— И вот что я помню, продолжила она. — Когда я лежала навзничь, лицом к тишине юных небес, оттуда пришел звук как бы рога, тихий, но ясно слышимый сердцем. И спустилась к самым моим глазам нить паука — их много летало по осени, хоть сейчас для них уже поздно. Нить была пряма, тонка и семицветна, подобно радуге, и небо стократно умножилось такими нитями, что легли по нему кругами и наперекрест; в пересечениях и переплетениях этой сети заблистали капли росы. Каждая капля отражала в себе всю землю, но несколько иную, чем другие; так они разделяли ее, объединяя, и сливали, разделяя. Это было так необыкновенно и так… просто! Как хорошие стихи, право слово; и, клянусь, я их слышала, эти стихи. А в сердцевине сети, как округлый золотой слиток, стояло солнце, сияя той же небесной голубизной изнутри: это была небесная мать, великая Мать-Паучиха, что выпускает из себя плетение ажурных паутин и раскачивается в них, как в гамаке. И говорил мне голос из глубин души моей: «Нет на земле ничего безобразного, и все сравнения уместны. Ничего — кроме самого человека, что убивает ради того, что ничего не стоит, и раскачивает свою лодку в бурном море, и в любой битве восстает против самого себя. Стань истинным воином! Убей саму войну! Неси в себе мое послание!»
— А потом? — спросил Лео.
— Потом я встала, зачем-то подобрала пустой автомат без рожков и пошла сюда. Что-то еще было… нет, того не помню. Я как дитя: ничего не помню и не знаю, даже того, где мы трое — еще на этом свете или уже на том.

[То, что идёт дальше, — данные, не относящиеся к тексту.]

-- ==== Sys2Proof/Machine/TimersKeys.lean ====
section
/-! DEFINITION. The timer and key instructions (45_timers_keys.md R170 to R179). -/

namespace Sys2Proof.Machine

/-- SKP Vx (R177). -/
def execSkp (x : Reg) (s : State) : Result := .next (s.skipIf (s.keyIs (s.getV x)))

/-- SKNP Vx: the exact complement of SKP (R178). -/
def execSknp (x : Reg) (s : State) : Result := .next (s.skipIf (!s.keyIs (s.getV x)))

/-- LD Vx, DT: the read never waits (R170). -/
def execLdVxDT (x : Reg) (s : State) : Result := .next (s.setV x s.dt).advance

/-- LD Vx, K: while no key is latched the program counter stays on this instruction, else the key is
stored (R179; log 17). -/
def execLdVxK (x : Reg) (s : State) : Result :=
  match s.key with
  | none => .next (s.setPc s.pc)
  | some k => .next (s.setV x (zextKey k)).advance

/-- LD DT, Vx (R171). -/
def execLdDTVx (x : Reg) (s : State) : Result := .next (s.setDT (s.getV x)).advance

/-- LD ST, Vx (R172). -/
def execLdSTVx (x : Reg) (s : State) : Result := .next (s.setST (s.getV x)).advance

end Sys2Proof.Machine
end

— Посередке, — хихикнул дервиш. — Трое в улете, не считая собаки.
— На истинном, — серьезно сказал Энох, почти его не слыша. — Во всяком случае, куда более истинном, чем тот, который ты вообразила себе. Но все же в одном из миров игры, царственной игры, великолепной игры, которую обещали тебе в миг твоей тишины, хотя ты вроде того не помнишь. Игры и стройного танца. Ведь жизнь и смерть — обе танцуют. Хочешь сыграть с самой собой в саму себя — настоящую?
— Я тебя не понимаю, однако слушать приятно. Сыграть — отчего же нет! Потерявшему всё — терять уже нечего, а кое-что авось и выиграется, — ответила женщина.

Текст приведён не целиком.